> What is needed: Look through the records below for the line with "(spec/60_exceptions.md R233). -/". Return that line and each one after it up to and including the line with "(x, w :: rest)", exactly.

Records contained in a dataset
**********
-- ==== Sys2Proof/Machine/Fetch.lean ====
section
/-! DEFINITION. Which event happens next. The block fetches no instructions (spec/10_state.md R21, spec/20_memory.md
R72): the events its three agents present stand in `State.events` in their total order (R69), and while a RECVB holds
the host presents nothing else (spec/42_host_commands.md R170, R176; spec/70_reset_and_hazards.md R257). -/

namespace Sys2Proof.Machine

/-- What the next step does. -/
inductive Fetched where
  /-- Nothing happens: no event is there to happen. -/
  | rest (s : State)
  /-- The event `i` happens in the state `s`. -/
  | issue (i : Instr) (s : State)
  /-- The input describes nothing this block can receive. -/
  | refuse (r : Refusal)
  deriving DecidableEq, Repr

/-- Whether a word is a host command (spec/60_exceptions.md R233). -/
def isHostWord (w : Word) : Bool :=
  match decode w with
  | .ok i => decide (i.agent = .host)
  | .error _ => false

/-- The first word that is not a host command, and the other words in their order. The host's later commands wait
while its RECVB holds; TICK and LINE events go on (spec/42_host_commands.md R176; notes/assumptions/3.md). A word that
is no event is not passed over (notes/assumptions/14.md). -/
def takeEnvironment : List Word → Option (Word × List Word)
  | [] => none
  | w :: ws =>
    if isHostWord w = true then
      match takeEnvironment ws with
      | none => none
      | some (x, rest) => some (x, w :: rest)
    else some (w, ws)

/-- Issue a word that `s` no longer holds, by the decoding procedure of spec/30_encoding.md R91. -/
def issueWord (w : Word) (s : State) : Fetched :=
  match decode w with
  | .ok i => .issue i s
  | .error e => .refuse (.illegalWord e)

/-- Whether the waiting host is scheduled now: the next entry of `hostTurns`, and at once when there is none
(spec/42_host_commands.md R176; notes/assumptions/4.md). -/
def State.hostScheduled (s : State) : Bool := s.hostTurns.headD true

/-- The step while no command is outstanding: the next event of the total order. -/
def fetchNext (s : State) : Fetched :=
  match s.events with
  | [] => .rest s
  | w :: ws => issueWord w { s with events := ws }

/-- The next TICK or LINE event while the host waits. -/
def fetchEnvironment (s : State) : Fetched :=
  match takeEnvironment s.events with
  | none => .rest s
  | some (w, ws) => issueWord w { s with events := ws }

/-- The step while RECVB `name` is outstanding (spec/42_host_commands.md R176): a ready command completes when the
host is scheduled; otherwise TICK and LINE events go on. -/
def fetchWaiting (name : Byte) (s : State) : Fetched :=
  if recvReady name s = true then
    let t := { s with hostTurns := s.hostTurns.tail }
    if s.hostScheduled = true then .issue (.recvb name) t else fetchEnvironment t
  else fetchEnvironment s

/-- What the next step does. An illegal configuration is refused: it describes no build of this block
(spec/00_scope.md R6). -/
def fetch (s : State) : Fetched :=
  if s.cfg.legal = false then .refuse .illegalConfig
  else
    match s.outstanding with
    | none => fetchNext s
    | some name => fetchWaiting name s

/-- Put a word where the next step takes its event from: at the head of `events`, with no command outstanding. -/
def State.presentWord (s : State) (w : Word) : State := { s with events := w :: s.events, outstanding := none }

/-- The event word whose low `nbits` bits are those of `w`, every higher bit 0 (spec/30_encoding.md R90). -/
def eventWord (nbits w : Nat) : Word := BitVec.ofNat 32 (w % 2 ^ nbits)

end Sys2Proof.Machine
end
**********
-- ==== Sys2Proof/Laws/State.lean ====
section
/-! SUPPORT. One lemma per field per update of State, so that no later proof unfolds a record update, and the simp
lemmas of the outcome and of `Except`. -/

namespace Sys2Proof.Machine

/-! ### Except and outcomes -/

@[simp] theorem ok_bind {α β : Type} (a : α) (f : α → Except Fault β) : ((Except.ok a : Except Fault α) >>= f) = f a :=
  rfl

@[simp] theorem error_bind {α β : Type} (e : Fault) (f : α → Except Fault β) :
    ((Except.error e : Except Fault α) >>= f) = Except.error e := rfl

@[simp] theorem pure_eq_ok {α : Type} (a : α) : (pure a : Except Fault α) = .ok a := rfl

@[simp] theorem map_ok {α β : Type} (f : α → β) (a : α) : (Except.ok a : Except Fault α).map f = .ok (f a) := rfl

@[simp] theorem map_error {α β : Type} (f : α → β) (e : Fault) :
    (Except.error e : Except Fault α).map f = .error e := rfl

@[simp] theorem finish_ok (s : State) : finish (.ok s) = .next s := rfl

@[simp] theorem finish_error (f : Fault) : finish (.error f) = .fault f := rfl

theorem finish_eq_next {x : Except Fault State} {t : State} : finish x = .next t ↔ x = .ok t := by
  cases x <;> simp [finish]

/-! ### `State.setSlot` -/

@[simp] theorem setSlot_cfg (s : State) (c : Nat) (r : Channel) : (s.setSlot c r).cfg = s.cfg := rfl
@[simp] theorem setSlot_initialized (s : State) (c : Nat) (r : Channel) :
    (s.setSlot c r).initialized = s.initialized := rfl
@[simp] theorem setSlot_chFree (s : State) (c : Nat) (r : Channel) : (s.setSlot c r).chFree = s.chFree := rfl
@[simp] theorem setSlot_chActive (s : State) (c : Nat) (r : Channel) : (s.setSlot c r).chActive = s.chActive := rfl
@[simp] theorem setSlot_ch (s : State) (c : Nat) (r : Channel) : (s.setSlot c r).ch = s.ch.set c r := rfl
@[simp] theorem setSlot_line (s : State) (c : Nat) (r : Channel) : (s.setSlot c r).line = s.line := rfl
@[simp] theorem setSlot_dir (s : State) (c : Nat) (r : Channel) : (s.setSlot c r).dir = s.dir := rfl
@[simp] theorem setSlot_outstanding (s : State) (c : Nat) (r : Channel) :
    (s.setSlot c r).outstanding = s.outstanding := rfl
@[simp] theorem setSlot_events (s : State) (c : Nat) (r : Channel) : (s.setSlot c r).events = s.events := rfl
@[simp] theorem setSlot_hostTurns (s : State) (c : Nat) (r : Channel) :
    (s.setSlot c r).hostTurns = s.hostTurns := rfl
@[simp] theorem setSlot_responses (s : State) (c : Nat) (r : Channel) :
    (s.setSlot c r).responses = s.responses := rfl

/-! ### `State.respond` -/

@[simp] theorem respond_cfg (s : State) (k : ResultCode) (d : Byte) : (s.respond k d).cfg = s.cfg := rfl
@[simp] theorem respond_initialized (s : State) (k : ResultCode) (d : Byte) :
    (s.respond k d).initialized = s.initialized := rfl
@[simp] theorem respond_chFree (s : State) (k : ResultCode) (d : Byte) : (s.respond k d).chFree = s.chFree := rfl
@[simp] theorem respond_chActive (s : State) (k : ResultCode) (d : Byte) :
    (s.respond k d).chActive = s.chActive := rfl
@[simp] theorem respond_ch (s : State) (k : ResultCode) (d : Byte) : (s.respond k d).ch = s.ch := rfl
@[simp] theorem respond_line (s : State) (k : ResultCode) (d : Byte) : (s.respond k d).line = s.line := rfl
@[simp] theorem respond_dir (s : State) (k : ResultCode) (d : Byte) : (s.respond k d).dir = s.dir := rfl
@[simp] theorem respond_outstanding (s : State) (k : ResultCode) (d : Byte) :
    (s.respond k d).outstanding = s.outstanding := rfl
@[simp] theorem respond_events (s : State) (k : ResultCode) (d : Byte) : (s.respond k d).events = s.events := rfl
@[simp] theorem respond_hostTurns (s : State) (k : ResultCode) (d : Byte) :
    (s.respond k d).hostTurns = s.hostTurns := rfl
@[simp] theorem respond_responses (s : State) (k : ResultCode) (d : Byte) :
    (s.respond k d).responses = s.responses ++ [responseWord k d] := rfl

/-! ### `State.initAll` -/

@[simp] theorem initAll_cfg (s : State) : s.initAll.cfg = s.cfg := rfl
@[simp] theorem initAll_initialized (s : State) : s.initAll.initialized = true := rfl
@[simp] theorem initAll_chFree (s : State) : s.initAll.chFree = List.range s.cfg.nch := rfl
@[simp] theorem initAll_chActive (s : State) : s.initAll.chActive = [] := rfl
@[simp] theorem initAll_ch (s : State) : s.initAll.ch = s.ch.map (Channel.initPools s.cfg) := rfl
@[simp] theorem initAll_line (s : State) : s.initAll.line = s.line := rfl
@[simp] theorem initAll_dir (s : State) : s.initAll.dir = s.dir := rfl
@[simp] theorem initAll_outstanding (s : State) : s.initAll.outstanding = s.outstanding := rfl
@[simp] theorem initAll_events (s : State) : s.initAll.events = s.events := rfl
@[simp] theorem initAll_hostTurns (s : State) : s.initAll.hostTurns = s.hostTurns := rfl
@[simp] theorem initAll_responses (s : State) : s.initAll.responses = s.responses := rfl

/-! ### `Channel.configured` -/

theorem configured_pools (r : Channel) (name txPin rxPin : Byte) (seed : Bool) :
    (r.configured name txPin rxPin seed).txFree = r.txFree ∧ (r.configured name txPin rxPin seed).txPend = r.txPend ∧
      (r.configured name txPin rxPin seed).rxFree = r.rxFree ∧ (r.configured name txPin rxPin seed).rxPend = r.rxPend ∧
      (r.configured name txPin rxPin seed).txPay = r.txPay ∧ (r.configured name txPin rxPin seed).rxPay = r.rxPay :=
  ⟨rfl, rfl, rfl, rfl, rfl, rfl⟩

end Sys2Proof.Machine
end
**********
> Output:
/-- Whether a word is a host command (spec/60_exceptions.md R233). -/
def isHostWord (w : Word) : Bool :=
  match decode w with
  | .ok i => decide (i.agent = .host)
  | .error _ => false

/-- The first word that is not a host command, and the other words in their order. The host's later commands wait
while its RECVB holds; TICK and LINE events go on (spec/42_host_commands.md R176; notes/assumptions/3.md). A word that
is no event is not passed over (notes/assumptions/14.md). -/
def takeEnvironment : List Word → Option (Word × List Word)
  | [] => none
  | w :: ws =>
    if isHostWord w = true then
      match takeEnvironment ws with
      | none => none
      | some (x, rest) => some (x, w :: rest)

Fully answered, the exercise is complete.